Lansing — The 148 members of Michigan’s 98th Legislature convened for the first time Wednesday to ceremoniously take their oaths of office as legislative leaders pledged bipartisan cooperation.

The House unanimously elected Rep. Kevin Cotter, R-Mount Pleasant, the speaker, while Sen. Arlan Meekhof assumed the role of majority leader in the Senate after four years as floor leader.

The House of Representatives has 43 newly elected freshmen members who made their way to their seats before the new session began at noon, as required by the state constitution.

Rep. Lee Chatfield, R-Levering, said he was eager to learn of his committee assignments and get to work for his Emmet County constituents.

“I feel like a kid waiting for Christmas,” said Chatfiled, 26, who taught high school at a private Christian school in Burt Lake before winning a seat in the House last year.
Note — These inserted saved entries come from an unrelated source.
-- ==== Sys2Proof/Machine/CmdqOps.lean ====
section
/-!
DEFINITION. Command slots, queues, controllers, and the life of a command from its slot to its response (chapter 06 of spec/).
-/
namespace Sys2Proof.Machine
open Sys2Proof

/-! ### Submission queue entries, as NVMe lays them out -/

def sqeOpc (q : Nat) : Nat := byteAt q 0
def sqeCid (q : Nat) : Nat := bytesAt q 2 2
def sqeFctype (q : Nat) : Nat := byteAt q 4
def sqeNsid (q : Nat) : Nat := bytesAt q 4 4
def sqeSglAddr (q : Nat) : Nat := bytesAt q 24 8
def sqeSglLen (q : Nat) : Nat := bytesAt q 32 3
def sqeSglKey (q : Nat) : Nat := bytesAt q 35 4
def sqeSglId (q : Nat) : Nat := byteAt q 39
def sqeCdw (q n : Nat) : Nat := bytesAt q (4 * n) 4
def sqeSlba (q : Nat) : Nat := bytesAt q 40 8
/-- Number of logical blocks, 1-based. -/
def sqeNlb (q : Nat) : Nat := sqeCdw q 12 % 2 ^ 16 + 1

/-- Status codes used by name: SCT and SC. -/
def cplOk : Cpl := {}
def cplErr (sct sc : Nat) (dnr : Bool := false) : Cpl := { sct := sct, sc := sc, dnr := dnr }
def Cpl.ok (c : Cpl) : Bool := decide (c.sct = 0 ∧ c.sc = 0)

/-! ### Namespaces (Table 6.12, table 2) -/

def nsValid (e : Nat) : Bool := bitAt e 0
def nsLba (e : Nat) : Nat := if bitAt e 1 then 4096 else 512
def nsTenant (e : Nat) : Nat := bitsOf e 16 12
def nsId (e : Nat) : Nat := bitsOf e 32 32
def nsSize (e : Nat) : Nat := bitsOf e 64 48
def Fab.nsEntries (f : Fab) (shadow : Bool) : List (Nat × Nat) :=
  ((f.tabIndices pgCmdq shadow 2).map fun i => (i, f.tab pgCmdq shadow 2 i)).filter fun e => nsValid e.2
def State.ns (s : State) (volume : Nat) : Nat := s.tab pgCmdq 2 volume
/-- The volume of a tenant's NSID (R231). -/
def State.nsVolume (s : State) (tenant nsid : Nat) : Option Nat :=
  ((s.fab.nsEntries false).find? fun e => decide (nsTenant e.2 = tenant ∧ nsId e.2 = nsid)).map Prod.fst
/-- A tenant's SUBNQN, 256 bytes. -/
def State.subNqn (s : State) (tenant : Nat) : Nat := s.tab pgCmdq 3 tenant

/-! ### Slots (R240 to R243) -/

def State.slot (s : State) (n : Nat) : Option Slot := s.cmdq.slots.find n
def State.setSlot (n : Nat) (v : Slot) (s : State) : State := s.onCmdq fun c => { c with slots := c.slots.set n v }
def State.onSlot (n : Nat) (g : Slot → Slot) (s : State) : State := match s.slot n with
  | some v => s.setSlot n (g v)
  | none => s
def State.queue (s : State) (i : Nat) : Option Queue := s.cmdq.queues.find i
def State.setQueue (i : Nat) (q : Queue) (s : State) : State := s.onCmdq fun c => { c with queues := c.queues.set i q }
def State.ctrl (s : State) (k : Nat) : Option Ctrl := s.cmdq.ctrls.find k
def State.setCtrl (k : Nat) (v : Ctrl) (s : State) : State := s.onCmdq fun c => { c with ctrls := c.ctrls.set k v }
def ctrlKey (tenant cntlid : Nat) : Nat := tenant * 65536 + cntlid

def State.slotMin (s : State) (t : Nat) : Nat := bitsOf (s.tab pgCmdq 1 t) 0 19
def State.slotMax (s : State) (t : Nat) : Nat := bitsOf (s.tab pgCmdq 1 t) 32 19
def State.suspended (s : State) (t : Nat) : Bool := bitAt (s.tab pgCmdq 1 t) 63
def State.slotsOf (s : State) (t : Nat) : Nat := s.cmdq.slots.count fun _ v => decide (v.tenant = t)
/-- Σ SLOT_MIN over the 4,096 tenants of a set. -/
def Fab.sumSlotMin (f : Fab) (shadow : Bool) : Nat :=
  let ix := f.tabIndices pgCmdq shadow 1
  (4096 - ix.length) * 16 + (ix.map fun t => bitsOf (f.tab pgCmdq shadow 1 t) 0 19).sum
/-- Free slots of the shared pool (R240). -/
def State.sharedSlots (s : State) : Nat :=
  262144 - s.fab.sumSlotMin false - (((s.cmdq.slots.vals.map Slot.tenant).uniq).map fun t => s.slotsOf t - s.slotMin t).sum
/-- A tenant may take a slot now, from its reserve or from the shared pool (R240). -/
def State.mayTakeSlot (s : State) (t : Nat) : Bool :=
  decide (s.slotsOf t < s.slotMin t) || (decide (0 < s.sharedSlots) && decide (s.slotsOf t < s.slotMax t))
/-- PENDING capsules of a tenant (Table 6.12, table 5). -/
def State.pendingOf (s : State) (t : Nat) : Nat :=
  ((s.cmdq.queues.vals.filter fun q => decide (q.tenant = t)).map fun q => q.staging.length).sum

/-- The status registers of CMDQ after a change (Table 6.11). -/
def State.syncCmdq (s : State) : State :=
  let used := s.cmdq.slots.size
  (((s.setF pgCmdq F.CMDQ_STAT_SLOTS_USED used).setF pgCmdq F.CMDQ_SHARED_SHARED_FREE s.sharedSlots).setF pgCmdq F.CMDQ_PEND_PENDING
    ((s.cmdq.queues.vals.map fun q => q.staging.length).sum)).setF pgCmdq F.CMDQ_MAXUSE_MAX (max used (s.get pgCmdq F.CMDQ_MAXUSE_MAX))

/-- The lowest FREE slot. -/
def State.freeSlotIndex (s : State) : Nat :=
  s.cmdq.slots.list.foldl (fun (x : Nat) e => if e.1 = x then x + 1 else x) 0

/-- Commands of a queue that count against it: PENDING, FETCHED, STARTED and COMMITTED (R249). -/
def State.queueLoad (s : State) (i : Nat) : Nat :=
  (match s.queue i with
    | some q => q.staging.length
    | none => 0) + s.cmdq.slots.count fun _ v => decide (v.conn = i ∧ v.incarnation = (s.ctx i).incarnation ∧ v.state ≠ .completed)

/-- The slot has work outstanding: drive requests, RDMA READs, journal records. -/
def State.slotBusy (s : State) (n : Nat) : Bool :=
  match s.slot n with
  | none => false
  | some v => decide (v.drvOut ≠ 0) || decide (v.recsOpen ≠ 0) || s.cmpr.reads.any (fun _ r => decide (r.for_ = .slot n))
      || (decide ((s.ctx v.conn).incarnation = v.incarnation) && (s.ctx v.conn).tx.reads.any fun r => decide (r.slot = n))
Cotter succeeds former Rep. Jase Bolger of Marshall as speaker, but only has one two-year term to be in charge because of constitutional term limits.

“One thing is a certain that our time in this chamber will be short,” Cotter said.

Cotter had advice for the large freshman class that includes 26 Republicans and 17 Democrats.

“It would be a mistake to make assumptions about how politics is supposed to work or about who we’re supposed to work with,” he said.

Republicans hold a 67-43 majority in the House and a 27-11 super majority in the Senate, an improvement from the last terms.

In the Senate, the new Democratic leader said senators from opposing parties should not view the other as an enemy.

“Let’s try to hold on to these feelings of camaraderie and collegiality ... for the next four years,” said Senate Minority Leader Jim Ananich, D-Flint.

Michigan Supreme Court Chief Justice Robert Young Jr. administered the oath of office to all 110 House members and 38 senators in separate mass ceremonies.

The chief justice also shared his unsolicited advice for members of the legislative branch of state government.

“You ought to pay a lot of attention to the words you put into those statutes because we’re going to give them their plain and ordinary meaning,” Young told House members.

Speaking to senators, Young noted the physical separation between the Capitol and Michigan Hall of Justice, which houses the Supreme Court and Court of Appeals.

“Words matter — at least across the mall they do,” Young said.